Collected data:
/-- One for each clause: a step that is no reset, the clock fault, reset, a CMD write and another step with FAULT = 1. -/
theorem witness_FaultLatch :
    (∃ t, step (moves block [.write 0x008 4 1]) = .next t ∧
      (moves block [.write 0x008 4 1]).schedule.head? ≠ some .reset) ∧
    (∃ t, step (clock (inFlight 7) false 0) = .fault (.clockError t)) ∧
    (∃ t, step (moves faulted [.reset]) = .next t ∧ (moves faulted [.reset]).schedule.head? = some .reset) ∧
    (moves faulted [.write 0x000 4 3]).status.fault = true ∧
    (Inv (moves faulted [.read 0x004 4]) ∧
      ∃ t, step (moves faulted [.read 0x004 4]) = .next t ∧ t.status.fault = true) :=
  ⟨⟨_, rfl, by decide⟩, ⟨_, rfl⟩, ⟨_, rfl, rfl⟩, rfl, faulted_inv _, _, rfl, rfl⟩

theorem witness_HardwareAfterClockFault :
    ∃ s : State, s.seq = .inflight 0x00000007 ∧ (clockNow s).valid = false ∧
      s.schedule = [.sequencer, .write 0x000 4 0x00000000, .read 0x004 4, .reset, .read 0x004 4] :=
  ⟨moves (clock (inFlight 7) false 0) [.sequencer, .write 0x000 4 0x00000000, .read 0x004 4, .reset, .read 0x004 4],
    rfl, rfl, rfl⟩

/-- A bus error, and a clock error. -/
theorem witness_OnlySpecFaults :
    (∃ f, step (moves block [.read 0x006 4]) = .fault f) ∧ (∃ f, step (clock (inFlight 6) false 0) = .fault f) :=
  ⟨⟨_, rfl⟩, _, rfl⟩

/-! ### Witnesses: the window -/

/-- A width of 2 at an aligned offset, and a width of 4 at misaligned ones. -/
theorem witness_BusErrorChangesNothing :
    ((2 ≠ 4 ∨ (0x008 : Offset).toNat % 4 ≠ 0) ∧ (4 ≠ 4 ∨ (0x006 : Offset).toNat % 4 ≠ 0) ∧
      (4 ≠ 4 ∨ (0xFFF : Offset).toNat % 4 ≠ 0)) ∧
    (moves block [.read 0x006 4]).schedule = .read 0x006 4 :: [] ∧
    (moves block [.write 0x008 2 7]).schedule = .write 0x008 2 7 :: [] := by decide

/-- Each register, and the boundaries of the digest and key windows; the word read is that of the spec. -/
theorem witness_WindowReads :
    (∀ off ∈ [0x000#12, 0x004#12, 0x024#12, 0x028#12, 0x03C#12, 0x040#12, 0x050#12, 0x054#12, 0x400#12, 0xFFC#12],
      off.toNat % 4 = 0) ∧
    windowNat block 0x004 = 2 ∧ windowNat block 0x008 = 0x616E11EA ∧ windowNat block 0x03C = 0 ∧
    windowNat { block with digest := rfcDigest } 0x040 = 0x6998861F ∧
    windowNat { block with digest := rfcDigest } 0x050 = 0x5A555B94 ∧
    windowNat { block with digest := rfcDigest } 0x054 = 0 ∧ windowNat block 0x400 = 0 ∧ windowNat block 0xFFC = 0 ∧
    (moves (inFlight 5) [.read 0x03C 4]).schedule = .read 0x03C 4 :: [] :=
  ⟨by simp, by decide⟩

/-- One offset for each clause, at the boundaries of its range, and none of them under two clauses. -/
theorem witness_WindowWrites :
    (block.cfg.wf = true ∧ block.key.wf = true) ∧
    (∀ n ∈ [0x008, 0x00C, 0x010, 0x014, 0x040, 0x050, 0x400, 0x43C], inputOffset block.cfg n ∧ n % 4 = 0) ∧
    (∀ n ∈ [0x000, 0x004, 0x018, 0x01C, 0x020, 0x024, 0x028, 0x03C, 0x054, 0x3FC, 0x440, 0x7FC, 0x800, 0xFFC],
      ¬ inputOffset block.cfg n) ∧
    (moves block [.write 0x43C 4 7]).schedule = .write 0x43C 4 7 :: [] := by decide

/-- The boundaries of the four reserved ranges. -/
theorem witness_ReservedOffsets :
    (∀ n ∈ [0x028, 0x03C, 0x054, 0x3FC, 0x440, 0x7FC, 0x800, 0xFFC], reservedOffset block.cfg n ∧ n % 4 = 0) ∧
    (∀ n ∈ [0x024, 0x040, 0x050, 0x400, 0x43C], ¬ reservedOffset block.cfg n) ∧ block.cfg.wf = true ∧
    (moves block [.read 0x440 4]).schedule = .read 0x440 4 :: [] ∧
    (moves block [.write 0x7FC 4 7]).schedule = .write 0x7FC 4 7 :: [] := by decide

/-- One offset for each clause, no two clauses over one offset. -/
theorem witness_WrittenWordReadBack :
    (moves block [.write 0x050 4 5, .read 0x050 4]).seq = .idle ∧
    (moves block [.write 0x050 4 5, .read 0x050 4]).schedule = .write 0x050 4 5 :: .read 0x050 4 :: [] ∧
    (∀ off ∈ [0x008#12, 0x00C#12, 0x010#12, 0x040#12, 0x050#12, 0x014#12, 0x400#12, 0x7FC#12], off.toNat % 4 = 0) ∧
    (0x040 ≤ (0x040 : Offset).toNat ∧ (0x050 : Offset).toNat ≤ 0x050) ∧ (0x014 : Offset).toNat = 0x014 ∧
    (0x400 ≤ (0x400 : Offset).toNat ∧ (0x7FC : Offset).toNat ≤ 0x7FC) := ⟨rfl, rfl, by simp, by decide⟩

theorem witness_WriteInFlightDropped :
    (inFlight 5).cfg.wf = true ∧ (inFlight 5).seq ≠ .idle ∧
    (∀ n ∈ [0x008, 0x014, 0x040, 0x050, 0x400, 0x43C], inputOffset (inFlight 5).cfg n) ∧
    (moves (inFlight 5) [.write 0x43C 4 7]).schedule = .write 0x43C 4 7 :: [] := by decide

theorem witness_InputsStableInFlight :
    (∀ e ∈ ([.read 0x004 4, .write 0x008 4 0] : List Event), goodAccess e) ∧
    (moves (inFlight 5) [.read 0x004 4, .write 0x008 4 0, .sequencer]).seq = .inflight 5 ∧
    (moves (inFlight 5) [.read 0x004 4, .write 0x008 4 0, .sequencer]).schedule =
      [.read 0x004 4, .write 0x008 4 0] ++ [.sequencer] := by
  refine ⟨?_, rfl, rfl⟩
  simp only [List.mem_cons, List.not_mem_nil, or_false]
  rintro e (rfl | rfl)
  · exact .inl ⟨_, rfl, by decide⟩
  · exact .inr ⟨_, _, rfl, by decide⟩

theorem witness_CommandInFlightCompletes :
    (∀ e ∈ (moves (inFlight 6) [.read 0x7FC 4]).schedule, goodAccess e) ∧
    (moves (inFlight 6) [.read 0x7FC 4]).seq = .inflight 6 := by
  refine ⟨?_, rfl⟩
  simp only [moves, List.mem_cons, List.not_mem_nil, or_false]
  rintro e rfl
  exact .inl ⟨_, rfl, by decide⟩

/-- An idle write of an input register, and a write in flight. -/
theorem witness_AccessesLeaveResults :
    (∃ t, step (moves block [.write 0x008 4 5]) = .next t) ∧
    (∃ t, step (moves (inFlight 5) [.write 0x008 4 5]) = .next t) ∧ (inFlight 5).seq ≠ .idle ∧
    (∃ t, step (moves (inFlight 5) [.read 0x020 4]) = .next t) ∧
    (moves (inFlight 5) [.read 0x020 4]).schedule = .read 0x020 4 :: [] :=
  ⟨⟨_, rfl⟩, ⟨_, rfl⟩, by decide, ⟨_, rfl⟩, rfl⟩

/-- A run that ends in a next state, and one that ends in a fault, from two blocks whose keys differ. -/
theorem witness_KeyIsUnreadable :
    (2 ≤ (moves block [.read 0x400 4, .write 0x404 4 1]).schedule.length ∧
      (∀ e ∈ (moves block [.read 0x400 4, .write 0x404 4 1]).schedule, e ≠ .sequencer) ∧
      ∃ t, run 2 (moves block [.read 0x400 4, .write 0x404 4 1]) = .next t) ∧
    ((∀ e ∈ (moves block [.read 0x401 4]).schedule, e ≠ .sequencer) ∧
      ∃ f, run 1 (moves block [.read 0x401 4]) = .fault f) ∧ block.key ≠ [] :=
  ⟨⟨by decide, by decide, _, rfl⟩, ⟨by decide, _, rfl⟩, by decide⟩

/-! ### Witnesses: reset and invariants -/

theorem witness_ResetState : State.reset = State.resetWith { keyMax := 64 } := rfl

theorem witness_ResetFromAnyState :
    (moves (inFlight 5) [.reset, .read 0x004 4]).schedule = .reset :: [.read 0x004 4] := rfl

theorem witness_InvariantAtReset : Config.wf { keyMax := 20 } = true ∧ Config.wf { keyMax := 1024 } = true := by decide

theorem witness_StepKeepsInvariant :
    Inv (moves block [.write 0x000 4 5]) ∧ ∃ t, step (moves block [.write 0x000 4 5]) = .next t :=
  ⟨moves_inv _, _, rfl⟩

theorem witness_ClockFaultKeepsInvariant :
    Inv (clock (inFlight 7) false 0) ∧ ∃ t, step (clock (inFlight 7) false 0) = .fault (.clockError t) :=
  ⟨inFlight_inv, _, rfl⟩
--
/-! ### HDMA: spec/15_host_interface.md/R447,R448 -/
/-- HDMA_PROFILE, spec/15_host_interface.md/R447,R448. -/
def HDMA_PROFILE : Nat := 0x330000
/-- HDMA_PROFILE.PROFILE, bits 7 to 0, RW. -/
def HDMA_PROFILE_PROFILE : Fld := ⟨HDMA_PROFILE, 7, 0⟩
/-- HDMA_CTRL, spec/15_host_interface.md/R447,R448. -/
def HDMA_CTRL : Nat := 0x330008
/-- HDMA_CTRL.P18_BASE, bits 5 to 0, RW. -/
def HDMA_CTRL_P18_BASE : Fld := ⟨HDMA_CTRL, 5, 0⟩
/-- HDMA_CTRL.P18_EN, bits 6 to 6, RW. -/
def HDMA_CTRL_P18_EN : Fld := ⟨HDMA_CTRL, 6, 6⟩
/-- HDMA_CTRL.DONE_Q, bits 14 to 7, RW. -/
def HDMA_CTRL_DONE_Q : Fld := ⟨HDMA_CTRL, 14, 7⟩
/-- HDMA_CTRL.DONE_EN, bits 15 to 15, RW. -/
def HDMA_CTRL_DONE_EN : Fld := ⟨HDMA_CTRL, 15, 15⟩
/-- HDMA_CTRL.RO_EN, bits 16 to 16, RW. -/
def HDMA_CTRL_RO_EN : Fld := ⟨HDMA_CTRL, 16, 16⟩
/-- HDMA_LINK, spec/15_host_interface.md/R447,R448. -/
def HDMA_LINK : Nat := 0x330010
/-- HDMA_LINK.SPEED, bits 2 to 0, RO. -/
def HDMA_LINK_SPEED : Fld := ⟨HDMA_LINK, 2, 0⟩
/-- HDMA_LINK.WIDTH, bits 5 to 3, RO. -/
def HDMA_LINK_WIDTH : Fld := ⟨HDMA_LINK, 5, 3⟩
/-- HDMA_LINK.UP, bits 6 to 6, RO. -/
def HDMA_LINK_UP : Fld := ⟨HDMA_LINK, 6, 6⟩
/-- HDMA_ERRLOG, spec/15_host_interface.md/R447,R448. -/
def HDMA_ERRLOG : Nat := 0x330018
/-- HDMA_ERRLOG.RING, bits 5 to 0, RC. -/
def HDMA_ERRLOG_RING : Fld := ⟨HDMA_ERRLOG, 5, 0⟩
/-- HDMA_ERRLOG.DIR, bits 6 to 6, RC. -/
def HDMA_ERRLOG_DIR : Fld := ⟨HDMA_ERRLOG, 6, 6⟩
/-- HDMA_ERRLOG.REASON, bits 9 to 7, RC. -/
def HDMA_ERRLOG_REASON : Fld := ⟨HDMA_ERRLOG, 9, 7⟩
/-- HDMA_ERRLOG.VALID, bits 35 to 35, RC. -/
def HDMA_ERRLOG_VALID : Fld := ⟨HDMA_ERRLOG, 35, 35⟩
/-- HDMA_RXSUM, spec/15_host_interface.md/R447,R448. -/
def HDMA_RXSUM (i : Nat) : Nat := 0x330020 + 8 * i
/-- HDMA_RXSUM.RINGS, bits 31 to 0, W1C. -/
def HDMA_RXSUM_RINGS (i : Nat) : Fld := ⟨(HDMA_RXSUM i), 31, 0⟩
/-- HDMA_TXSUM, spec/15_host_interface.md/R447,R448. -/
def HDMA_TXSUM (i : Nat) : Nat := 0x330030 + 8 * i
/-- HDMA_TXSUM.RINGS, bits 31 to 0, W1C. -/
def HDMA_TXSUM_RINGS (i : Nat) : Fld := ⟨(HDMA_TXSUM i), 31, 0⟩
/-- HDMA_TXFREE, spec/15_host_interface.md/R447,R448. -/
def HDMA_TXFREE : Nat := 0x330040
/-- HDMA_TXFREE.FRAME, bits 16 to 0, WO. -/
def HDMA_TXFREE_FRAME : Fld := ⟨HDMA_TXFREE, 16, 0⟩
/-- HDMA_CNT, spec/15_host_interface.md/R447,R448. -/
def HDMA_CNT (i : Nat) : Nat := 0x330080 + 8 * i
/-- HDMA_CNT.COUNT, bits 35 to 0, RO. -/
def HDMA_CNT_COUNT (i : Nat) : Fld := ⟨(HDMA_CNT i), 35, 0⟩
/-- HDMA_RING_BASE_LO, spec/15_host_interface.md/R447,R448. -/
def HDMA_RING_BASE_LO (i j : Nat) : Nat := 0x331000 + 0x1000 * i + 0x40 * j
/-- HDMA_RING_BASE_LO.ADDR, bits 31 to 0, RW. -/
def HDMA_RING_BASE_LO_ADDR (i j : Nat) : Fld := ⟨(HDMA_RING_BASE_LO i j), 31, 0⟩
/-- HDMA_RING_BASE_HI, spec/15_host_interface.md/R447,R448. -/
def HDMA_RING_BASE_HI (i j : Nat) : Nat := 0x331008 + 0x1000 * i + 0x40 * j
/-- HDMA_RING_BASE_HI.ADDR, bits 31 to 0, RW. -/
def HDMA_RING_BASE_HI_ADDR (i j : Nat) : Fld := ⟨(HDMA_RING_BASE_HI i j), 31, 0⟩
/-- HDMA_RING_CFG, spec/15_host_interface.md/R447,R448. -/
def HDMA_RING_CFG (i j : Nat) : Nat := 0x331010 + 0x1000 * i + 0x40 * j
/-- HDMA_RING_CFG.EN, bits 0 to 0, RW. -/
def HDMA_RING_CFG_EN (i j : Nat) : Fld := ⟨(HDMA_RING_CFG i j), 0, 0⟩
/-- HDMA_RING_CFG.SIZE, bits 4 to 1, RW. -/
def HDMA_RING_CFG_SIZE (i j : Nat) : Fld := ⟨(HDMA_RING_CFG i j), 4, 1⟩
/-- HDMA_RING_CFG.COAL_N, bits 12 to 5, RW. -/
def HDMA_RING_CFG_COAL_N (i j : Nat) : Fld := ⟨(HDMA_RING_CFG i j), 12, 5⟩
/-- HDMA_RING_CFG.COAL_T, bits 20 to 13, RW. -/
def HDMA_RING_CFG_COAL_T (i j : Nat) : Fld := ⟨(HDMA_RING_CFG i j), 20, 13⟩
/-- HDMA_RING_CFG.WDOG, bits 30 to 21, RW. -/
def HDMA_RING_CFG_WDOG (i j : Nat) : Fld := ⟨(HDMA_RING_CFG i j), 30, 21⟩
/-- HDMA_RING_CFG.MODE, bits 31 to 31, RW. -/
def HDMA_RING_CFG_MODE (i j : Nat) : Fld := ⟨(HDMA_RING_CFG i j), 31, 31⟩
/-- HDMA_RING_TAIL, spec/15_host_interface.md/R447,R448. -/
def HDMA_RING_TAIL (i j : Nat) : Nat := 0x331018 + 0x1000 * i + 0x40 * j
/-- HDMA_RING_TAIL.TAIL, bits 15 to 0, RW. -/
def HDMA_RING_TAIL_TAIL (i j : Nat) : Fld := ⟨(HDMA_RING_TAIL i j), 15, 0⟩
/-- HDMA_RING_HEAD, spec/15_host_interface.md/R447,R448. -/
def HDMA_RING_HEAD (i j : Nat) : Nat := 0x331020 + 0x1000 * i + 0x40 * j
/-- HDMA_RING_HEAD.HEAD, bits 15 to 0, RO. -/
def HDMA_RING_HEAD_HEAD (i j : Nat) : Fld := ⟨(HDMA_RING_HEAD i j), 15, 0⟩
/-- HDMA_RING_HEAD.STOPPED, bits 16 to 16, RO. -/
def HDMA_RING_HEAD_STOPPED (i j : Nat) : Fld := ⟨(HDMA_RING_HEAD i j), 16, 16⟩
--
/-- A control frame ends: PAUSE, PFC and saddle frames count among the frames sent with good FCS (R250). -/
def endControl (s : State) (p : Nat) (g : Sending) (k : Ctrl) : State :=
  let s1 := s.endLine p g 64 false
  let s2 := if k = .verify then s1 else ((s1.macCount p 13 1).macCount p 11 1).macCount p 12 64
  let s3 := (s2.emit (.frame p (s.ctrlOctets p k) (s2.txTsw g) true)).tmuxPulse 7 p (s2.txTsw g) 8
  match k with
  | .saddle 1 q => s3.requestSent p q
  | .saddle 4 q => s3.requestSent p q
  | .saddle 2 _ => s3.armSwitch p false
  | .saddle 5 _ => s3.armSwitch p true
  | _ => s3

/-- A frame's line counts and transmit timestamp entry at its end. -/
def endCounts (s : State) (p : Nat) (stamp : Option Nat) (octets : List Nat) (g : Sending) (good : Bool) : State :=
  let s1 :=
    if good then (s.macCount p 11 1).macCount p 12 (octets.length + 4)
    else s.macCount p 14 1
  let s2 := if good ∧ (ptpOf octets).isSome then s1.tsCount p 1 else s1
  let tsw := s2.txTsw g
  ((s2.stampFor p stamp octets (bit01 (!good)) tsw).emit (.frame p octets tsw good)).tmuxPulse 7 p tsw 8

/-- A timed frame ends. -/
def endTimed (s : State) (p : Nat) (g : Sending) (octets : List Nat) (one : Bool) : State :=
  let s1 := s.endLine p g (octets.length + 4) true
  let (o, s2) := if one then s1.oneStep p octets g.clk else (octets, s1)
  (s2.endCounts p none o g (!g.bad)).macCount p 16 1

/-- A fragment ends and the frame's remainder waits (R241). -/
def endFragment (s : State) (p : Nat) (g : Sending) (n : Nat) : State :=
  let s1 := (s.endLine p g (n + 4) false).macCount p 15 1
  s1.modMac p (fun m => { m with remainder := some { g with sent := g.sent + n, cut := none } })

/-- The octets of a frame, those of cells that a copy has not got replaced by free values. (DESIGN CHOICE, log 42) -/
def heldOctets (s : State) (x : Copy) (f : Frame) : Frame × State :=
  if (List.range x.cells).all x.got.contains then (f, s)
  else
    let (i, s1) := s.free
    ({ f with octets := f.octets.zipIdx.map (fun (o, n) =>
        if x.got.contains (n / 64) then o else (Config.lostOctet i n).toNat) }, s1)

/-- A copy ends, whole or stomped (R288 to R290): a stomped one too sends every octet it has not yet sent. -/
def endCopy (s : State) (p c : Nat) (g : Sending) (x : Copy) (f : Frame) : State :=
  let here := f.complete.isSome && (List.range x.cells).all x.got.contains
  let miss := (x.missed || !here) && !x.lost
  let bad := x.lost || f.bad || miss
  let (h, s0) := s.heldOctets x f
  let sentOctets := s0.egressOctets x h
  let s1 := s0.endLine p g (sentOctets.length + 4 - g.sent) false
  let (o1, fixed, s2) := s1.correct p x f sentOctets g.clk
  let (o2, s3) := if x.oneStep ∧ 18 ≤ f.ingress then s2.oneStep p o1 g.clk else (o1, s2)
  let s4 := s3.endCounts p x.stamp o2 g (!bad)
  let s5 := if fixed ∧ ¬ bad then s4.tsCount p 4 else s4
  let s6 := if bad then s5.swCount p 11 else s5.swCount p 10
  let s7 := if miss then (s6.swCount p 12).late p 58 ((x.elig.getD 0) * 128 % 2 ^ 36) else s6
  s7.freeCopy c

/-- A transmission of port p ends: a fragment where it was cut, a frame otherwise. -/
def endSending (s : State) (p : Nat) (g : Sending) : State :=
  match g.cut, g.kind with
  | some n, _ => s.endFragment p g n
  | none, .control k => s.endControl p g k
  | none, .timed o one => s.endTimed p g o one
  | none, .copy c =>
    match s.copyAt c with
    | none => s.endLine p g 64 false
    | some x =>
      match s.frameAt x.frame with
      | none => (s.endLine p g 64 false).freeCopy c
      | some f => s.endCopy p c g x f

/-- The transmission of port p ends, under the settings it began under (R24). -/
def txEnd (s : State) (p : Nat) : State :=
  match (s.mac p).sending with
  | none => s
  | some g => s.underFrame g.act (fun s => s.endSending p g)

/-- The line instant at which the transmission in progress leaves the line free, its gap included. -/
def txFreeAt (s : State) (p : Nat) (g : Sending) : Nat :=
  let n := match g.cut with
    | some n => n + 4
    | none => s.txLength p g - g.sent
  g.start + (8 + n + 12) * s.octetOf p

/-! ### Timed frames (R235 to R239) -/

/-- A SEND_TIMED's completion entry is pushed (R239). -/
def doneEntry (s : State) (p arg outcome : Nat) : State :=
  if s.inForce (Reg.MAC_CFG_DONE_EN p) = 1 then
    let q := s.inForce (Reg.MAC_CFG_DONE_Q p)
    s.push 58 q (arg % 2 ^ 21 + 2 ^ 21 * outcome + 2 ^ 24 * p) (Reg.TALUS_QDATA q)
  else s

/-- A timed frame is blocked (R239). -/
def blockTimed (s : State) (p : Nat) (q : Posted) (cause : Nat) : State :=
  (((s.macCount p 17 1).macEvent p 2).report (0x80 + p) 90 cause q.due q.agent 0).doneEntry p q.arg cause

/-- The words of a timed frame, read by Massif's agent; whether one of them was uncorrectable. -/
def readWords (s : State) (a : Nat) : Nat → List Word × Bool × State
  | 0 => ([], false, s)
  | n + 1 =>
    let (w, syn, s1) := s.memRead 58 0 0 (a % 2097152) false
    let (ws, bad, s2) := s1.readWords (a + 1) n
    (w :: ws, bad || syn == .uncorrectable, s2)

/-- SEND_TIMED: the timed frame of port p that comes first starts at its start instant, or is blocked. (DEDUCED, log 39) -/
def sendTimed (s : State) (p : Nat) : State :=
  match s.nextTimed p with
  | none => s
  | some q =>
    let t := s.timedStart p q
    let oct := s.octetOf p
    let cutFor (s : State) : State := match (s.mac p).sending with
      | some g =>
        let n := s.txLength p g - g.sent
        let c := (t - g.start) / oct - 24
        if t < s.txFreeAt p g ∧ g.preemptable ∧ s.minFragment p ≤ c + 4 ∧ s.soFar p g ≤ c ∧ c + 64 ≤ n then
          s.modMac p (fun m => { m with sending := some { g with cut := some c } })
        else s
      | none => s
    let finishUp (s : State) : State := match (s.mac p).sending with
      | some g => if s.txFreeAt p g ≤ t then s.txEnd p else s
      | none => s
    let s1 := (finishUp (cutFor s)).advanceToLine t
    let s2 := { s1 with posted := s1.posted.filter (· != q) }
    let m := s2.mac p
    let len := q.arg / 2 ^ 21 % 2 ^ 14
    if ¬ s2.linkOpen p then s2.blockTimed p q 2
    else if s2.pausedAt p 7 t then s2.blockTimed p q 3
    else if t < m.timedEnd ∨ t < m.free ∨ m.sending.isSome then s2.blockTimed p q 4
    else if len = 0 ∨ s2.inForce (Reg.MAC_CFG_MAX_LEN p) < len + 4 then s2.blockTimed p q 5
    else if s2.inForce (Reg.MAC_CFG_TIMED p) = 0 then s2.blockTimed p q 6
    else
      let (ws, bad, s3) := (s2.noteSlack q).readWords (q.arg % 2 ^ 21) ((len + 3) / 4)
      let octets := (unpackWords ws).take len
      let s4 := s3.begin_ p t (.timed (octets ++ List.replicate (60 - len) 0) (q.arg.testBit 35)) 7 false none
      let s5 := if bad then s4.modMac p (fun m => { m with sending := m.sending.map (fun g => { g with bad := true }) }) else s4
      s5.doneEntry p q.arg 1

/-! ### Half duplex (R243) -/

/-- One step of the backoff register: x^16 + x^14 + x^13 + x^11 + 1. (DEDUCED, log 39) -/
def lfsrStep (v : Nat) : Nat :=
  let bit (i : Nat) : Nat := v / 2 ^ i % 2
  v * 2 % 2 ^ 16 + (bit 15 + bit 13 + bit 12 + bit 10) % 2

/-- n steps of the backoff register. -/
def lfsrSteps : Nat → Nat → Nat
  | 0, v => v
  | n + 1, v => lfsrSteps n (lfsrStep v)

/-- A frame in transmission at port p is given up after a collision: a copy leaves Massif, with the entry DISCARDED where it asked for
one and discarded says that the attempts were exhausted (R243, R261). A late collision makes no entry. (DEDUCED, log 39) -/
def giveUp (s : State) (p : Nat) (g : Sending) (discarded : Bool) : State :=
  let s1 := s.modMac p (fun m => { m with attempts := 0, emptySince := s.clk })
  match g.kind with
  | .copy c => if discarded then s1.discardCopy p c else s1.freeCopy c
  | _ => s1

Work order
Among the lines above, repeat exactly those from the line with "(∃ f, step (moves" to the line with "0x43C], inputOffset block.cfg", counting both ends.

Output for this exercise
    (∃ f, step (moves block [.read 0x006 4]) = .fault f) ∧ (∃ f, step (clock (inFlight 6) false 0) = .fault f) :=
  ⟨⟨_, rfl⟩, _, rfl⟩

/-! ### Witnesses: the window -/

/-- A width of 2 at an aligned offset, and a width of 4 at misaligned ones. -/
theorem witness_BusErrorChangesNothing :
    ((2 ≠ 4 ∨ (0x008 : Offset).toNat % 4 ≠ 0) ∧ (4 ≠ 4 ∨ (0x006 : Offset).toNat % 4 ≠ 0) ∧
      (4 ≠ 4 ∨ (0xFFF : Offset).toNat % 4 ≠ 0)) ∧
    (moves block [.read 0x006 4]).schedule = .read 0x006 4 :: [] ∧
    (moves block [.write 0x008 2 7]).schedule = .write 0x008 2 7 :: [] := by decide

/-- Each register, and the boundaries of the digest and key windows; the word read is that of the spec. -/
theorem witness_WindowReads :
    (∀ off ∈ [0x000#12, 0x004#12, 0x024#12, 0x028#12, 0x03C#12, 0x040#12, 0x050#12, 0x054#12, 0x400#12, 0xFFC#12],
      off.toNat % 4 = 0) ∧
    windowNat block 0x004 = 2 ∧ windowNat block 0x008 = 0x616E11EA ∧ windowNat block 0x03C = 0 ∧
    windowNat { block with digest := rfcDigest } 0x040 = 0x6998861F ∧
    windowNat { block with digest := rfcDigest } 0x050 = 0x5A555B94 ∧
    windowNat { block with digest := rfcDigest } 0x054 = 0 ∧ windowNat block 0x400 = 0 ∧ windowNat block 0xFFC = 0 ∧
    (moves (inFlight 5) [.read 0x03C 4]).schedule = .read 0x03C 4 :: [] :=
  ⟨by simp, by decide⟩

/-- One offset for each clause, at the boundaries of its range, and none of them under two clauses. -/
theorem witness_WindowWrites :
    (block.cfg.wf = true ∧ block.key.wf = true) ∧
    (∀ n ∈ [0x008, 0x00C, 0x010, 0x014, 0x040, 0x050, 0x400, 0x43C], inputOffset block.cfg n ∧ n % 4 = 0) ∧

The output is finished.